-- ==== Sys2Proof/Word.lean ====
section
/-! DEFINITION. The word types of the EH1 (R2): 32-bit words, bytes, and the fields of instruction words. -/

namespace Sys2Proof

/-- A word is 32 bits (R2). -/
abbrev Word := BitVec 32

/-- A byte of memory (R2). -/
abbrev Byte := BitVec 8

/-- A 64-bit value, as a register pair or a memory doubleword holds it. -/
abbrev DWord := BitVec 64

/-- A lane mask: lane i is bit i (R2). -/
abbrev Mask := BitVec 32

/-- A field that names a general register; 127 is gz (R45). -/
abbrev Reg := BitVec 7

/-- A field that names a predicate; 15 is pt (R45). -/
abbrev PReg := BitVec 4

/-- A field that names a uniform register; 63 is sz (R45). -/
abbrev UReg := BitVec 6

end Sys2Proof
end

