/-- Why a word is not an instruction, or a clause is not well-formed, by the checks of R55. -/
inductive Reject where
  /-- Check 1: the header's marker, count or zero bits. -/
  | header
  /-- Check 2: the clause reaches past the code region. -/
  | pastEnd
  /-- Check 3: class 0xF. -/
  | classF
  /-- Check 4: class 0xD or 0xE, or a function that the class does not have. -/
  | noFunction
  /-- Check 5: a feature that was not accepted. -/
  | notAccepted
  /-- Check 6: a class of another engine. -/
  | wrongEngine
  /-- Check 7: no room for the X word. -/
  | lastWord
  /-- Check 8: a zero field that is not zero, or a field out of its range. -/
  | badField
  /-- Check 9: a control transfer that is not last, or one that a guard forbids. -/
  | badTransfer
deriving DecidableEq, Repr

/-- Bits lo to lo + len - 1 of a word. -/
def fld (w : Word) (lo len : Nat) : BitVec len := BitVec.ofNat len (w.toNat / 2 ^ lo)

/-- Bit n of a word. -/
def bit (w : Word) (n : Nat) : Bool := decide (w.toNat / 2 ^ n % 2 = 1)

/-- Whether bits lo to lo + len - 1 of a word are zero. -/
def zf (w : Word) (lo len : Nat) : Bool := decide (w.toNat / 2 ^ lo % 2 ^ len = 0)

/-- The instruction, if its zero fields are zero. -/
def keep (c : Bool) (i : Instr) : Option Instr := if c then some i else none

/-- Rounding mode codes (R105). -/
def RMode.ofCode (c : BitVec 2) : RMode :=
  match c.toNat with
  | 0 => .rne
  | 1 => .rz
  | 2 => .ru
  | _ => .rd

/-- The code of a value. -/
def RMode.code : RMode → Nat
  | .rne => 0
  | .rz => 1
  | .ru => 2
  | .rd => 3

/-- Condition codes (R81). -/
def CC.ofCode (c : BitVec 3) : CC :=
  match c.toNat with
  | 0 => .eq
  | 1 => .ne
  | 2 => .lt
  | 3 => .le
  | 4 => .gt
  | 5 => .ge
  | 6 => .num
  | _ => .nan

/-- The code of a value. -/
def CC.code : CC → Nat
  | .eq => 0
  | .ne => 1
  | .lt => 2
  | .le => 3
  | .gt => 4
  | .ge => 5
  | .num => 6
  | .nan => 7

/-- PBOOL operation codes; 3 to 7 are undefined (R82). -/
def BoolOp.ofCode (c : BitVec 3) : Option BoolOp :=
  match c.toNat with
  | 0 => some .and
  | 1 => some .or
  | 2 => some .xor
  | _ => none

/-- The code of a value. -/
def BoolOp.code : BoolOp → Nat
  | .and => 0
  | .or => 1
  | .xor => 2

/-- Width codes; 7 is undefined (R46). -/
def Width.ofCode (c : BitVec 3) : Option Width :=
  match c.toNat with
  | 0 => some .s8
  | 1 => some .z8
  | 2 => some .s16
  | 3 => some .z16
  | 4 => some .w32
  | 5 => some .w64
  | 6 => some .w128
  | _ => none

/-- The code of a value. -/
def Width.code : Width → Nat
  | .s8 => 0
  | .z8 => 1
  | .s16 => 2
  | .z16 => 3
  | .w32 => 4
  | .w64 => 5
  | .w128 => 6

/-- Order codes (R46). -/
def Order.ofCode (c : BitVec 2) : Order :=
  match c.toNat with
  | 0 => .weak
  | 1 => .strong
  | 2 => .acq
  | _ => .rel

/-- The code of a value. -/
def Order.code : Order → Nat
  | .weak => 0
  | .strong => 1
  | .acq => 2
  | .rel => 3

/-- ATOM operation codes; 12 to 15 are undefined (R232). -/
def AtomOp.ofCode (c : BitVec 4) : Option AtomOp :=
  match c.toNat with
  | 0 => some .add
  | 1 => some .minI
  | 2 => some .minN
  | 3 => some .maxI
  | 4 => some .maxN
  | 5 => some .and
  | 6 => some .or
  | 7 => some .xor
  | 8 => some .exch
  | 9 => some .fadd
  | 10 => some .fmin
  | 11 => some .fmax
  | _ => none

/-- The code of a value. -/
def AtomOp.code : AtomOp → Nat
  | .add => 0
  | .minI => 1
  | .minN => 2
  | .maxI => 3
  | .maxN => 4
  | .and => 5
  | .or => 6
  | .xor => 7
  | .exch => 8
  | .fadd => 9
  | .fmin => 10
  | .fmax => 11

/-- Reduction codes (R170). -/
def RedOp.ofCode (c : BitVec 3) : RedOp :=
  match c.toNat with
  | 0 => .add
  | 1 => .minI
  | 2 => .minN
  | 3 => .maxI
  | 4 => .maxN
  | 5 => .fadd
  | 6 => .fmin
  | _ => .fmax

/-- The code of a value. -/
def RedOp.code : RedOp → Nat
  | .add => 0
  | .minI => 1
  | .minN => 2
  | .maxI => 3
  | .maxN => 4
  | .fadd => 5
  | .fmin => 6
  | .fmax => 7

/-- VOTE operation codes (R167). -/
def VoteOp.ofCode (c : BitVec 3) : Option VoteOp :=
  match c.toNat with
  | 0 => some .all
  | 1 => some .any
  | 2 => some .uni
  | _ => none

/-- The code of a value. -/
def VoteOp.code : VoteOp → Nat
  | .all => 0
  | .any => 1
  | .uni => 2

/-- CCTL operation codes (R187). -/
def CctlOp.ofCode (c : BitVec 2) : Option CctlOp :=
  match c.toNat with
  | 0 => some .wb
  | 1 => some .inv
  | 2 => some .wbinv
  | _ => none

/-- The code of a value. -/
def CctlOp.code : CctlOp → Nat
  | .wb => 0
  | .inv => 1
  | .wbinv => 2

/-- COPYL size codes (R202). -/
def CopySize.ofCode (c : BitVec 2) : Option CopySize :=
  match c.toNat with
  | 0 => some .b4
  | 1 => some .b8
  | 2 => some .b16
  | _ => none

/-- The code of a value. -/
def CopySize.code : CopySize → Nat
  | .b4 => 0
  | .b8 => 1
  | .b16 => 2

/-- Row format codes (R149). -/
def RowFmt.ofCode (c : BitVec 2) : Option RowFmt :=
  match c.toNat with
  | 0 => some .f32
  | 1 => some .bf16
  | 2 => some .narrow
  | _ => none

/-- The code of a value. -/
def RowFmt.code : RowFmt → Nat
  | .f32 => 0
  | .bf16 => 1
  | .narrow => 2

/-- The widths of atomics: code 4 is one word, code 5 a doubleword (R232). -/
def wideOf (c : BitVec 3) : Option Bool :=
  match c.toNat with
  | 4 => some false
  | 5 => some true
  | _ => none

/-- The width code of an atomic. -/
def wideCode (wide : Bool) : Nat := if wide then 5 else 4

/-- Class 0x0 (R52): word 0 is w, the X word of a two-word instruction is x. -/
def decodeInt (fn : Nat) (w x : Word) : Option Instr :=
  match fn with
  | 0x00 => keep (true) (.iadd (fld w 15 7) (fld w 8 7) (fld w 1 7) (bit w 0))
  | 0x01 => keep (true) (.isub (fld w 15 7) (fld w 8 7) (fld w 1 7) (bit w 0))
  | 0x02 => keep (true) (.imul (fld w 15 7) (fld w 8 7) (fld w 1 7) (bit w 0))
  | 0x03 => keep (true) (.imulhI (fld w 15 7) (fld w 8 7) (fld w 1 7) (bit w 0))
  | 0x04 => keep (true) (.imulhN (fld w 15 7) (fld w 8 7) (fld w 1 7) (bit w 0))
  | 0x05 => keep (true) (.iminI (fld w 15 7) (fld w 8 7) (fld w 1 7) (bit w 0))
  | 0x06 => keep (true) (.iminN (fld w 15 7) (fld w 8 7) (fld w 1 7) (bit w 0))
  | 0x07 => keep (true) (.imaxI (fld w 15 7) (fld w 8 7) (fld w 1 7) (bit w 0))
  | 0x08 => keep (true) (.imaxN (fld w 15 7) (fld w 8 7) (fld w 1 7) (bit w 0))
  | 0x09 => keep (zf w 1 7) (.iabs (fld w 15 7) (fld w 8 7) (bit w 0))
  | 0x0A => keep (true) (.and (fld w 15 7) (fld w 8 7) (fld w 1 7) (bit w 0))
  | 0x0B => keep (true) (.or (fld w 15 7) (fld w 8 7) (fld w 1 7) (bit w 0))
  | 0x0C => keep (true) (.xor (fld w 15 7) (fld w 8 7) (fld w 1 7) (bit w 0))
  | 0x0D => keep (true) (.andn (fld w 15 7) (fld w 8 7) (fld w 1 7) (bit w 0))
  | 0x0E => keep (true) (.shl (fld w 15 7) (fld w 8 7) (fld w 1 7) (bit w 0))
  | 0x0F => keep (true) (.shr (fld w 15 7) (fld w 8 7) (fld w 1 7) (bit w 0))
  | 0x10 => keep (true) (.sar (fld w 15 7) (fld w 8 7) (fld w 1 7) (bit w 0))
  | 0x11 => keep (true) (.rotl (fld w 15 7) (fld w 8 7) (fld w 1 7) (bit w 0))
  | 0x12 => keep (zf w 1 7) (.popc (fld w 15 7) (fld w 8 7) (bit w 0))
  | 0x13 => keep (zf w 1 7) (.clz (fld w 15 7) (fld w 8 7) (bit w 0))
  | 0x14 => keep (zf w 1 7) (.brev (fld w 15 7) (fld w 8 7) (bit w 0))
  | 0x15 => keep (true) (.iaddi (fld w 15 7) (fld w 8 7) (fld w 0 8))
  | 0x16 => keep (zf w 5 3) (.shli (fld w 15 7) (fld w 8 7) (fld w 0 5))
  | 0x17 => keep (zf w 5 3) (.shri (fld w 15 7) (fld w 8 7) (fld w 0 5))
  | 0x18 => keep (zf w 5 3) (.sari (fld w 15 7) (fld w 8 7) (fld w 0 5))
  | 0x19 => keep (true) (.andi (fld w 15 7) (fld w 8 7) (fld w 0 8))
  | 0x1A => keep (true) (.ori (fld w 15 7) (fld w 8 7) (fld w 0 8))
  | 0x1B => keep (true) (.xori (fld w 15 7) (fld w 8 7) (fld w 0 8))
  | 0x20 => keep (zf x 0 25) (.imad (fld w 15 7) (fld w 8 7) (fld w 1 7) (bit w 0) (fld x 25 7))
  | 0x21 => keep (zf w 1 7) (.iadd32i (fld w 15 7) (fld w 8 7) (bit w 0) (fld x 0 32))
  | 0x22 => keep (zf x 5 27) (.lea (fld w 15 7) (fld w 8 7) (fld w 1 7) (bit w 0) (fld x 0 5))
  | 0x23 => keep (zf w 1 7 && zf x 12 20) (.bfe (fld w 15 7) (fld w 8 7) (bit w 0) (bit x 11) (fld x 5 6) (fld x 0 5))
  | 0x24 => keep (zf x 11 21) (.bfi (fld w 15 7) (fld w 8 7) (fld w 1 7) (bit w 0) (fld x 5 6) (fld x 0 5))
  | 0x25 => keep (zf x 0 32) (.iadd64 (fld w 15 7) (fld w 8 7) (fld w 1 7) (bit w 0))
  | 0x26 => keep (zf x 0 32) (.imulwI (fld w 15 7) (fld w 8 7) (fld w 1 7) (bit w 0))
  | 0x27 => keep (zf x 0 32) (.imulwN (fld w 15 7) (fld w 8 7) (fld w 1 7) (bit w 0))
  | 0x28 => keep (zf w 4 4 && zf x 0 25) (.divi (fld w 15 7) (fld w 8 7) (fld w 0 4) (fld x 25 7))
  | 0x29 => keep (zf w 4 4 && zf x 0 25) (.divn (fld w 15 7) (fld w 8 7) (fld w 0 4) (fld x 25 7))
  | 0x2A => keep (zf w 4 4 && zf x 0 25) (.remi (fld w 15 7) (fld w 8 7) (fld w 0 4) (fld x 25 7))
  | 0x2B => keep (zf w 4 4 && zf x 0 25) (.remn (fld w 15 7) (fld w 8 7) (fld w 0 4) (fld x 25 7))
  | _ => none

...

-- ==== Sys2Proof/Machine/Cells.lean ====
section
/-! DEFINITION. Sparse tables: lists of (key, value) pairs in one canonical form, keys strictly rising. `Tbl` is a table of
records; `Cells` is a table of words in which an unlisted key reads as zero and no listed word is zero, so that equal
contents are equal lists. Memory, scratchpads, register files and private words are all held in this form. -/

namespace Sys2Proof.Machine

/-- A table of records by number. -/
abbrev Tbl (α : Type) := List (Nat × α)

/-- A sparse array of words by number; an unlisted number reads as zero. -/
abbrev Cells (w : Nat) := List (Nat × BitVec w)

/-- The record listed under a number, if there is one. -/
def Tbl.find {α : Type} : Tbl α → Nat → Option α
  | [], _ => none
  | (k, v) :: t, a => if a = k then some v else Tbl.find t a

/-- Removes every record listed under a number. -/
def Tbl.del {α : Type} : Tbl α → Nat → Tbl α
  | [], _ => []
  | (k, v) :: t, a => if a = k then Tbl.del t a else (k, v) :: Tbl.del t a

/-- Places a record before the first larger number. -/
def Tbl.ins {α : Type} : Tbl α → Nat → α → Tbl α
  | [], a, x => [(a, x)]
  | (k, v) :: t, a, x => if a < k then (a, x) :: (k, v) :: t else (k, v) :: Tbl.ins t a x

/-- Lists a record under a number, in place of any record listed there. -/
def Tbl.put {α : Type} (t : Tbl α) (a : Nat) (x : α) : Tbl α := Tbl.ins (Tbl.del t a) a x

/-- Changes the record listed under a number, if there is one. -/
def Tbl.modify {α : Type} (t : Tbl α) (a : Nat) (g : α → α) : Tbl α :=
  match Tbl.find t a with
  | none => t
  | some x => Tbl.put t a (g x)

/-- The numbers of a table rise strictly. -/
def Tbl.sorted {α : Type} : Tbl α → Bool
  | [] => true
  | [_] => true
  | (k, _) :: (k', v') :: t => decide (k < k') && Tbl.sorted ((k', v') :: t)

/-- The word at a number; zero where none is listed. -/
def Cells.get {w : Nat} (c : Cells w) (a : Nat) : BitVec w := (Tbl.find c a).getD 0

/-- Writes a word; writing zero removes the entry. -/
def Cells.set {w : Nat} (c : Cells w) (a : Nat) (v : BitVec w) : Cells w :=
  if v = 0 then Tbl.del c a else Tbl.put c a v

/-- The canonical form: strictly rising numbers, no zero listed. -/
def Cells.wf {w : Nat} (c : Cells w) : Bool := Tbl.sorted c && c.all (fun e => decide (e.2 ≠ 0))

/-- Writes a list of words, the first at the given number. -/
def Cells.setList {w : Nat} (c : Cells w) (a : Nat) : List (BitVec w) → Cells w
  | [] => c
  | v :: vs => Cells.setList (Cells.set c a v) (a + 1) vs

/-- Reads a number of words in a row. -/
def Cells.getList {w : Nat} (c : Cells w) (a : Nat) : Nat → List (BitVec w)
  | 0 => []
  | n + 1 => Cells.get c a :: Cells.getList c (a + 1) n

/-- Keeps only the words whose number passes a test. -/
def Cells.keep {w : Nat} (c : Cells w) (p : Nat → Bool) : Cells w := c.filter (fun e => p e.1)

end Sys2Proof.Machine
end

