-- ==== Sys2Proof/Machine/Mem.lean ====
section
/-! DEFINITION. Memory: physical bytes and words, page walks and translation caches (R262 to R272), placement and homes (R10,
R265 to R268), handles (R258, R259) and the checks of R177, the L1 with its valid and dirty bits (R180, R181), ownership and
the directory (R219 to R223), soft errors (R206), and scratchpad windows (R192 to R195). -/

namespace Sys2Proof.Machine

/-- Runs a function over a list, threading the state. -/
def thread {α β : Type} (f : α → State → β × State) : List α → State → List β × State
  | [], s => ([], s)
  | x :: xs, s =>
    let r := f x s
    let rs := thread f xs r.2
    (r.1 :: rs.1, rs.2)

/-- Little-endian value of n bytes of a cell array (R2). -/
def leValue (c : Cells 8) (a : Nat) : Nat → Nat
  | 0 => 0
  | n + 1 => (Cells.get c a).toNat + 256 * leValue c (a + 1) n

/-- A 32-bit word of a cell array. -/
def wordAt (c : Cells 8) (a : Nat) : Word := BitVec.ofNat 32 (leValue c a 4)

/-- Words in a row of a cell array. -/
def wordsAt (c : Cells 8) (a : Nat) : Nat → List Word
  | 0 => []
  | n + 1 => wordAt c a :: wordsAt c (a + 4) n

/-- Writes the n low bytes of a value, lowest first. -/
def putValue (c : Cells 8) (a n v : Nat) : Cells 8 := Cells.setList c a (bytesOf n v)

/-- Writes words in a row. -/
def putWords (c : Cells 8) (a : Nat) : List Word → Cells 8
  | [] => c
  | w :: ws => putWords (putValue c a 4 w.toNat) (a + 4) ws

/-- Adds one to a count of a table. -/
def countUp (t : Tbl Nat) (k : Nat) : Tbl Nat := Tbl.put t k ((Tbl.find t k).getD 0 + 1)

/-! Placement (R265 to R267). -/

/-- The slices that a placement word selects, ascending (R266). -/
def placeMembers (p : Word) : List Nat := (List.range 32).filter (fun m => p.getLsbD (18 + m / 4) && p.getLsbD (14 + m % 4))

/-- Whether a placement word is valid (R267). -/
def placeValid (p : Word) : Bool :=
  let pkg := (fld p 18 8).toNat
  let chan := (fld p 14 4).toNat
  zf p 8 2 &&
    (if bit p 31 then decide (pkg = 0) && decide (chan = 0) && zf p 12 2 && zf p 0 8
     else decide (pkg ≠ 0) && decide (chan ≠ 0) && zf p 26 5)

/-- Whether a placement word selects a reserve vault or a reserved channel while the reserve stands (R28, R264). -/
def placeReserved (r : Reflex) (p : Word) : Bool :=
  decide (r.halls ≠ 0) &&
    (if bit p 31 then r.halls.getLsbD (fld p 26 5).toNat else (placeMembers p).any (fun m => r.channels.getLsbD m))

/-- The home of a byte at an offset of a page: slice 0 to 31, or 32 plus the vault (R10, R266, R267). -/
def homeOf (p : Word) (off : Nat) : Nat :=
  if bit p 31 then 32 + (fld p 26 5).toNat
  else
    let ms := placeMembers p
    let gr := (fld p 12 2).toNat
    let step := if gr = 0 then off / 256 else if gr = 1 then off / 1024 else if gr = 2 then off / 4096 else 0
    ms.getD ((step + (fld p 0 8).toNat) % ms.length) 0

--

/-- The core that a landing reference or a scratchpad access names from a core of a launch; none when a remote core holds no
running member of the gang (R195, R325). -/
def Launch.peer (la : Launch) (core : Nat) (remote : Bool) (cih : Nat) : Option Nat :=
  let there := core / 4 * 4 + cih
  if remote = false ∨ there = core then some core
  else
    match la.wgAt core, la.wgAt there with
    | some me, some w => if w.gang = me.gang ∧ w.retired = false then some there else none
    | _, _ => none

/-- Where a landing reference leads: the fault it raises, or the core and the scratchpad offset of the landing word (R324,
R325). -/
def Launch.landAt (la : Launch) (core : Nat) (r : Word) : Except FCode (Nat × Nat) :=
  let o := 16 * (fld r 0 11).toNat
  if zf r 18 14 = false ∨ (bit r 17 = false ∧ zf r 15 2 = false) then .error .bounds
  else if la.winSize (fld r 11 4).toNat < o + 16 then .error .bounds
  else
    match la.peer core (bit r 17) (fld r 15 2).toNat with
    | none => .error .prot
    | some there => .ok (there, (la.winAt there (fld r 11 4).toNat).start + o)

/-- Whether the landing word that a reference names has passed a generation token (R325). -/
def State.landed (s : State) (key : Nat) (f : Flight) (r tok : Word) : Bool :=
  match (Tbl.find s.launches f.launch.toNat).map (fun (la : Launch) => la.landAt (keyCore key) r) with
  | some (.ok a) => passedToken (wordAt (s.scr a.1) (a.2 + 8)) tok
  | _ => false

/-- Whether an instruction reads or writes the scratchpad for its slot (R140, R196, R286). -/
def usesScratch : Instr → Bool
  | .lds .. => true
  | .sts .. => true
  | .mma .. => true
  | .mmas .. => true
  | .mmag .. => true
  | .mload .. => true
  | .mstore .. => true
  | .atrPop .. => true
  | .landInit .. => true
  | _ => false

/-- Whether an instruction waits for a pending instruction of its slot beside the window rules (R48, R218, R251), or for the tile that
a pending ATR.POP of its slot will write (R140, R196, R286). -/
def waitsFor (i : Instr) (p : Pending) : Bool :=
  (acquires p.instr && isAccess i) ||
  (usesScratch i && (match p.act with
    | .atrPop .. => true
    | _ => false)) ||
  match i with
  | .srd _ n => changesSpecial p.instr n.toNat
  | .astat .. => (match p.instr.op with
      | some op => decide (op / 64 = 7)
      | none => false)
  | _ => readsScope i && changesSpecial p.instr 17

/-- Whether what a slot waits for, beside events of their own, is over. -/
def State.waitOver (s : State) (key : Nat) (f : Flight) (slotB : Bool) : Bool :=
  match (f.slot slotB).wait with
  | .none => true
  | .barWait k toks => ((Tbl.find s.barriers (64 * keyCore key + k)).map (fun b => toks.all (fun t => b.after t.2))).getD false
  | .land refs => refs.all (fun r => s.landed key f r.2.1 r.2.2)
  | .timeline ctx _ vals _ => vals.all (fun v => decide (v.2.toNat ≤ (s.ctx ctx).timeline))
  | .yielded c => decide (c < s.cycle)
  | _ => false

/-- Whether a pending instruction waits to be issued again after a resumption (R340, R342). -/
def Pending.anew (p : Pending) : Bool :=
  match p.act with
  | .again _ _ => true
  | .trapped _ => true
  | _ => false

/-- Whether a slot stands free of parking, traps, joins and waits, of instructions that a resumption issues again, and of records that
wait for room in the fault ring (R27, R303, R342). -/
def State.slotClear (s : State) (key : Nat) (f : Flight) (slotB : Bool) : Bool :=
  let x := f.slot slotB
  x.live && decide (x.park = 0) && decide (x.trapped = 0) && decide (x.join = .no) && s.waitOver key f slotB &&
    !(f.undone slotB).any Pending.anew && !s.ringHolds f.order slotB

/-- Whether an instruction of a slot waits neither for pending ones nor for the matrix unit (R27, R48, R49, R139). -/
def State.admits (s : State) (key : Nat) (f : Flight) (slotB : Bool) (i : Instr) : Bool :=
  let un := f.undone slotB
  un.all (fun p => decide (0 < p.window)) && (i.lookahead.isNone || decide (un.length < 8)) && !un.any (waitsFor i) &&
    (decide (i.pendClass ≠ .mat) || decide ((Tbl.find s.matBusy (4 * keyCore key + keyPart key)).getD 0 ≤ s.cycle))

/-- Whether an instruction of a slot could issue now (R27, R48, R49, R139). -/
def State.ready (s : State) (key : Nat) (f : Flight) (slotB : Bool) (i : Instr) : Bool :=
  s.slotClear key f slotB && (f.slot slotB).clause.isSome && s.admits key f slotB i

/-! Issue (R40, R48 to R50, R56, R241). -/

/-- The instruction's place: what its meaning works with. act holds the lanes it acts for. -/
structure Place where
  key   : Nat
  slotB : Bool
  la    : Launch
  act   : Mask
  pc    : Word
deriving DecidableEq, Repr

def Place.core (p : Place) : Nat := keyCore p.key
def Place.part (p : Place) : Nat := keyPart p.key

WORK REQUIRED: Will you return exactly the lines above from the one with "(R340, R342). -/" down to the one with "def State.slotClear (s", counting both as part of the range?

TASK SOLUTION:
/-- Whether a pending instruction waits to be issued again after a resumption (R340, R342). -/
def Pending.anew (p : Pending) : Bool :=
  match p.act with
  | .again _ _ => true
  | .trapped _ => true
  | _ => false

/-- Whether a slot stands free of parking, traps, joins and waits, of instructions that a resumption issues again, and of records that
wait for room in the fault ring (R27, R303, R342). -/
def State.slotClear (s : State) (key : Nat) (f : Flight) (slotB : Bool) : Bool :=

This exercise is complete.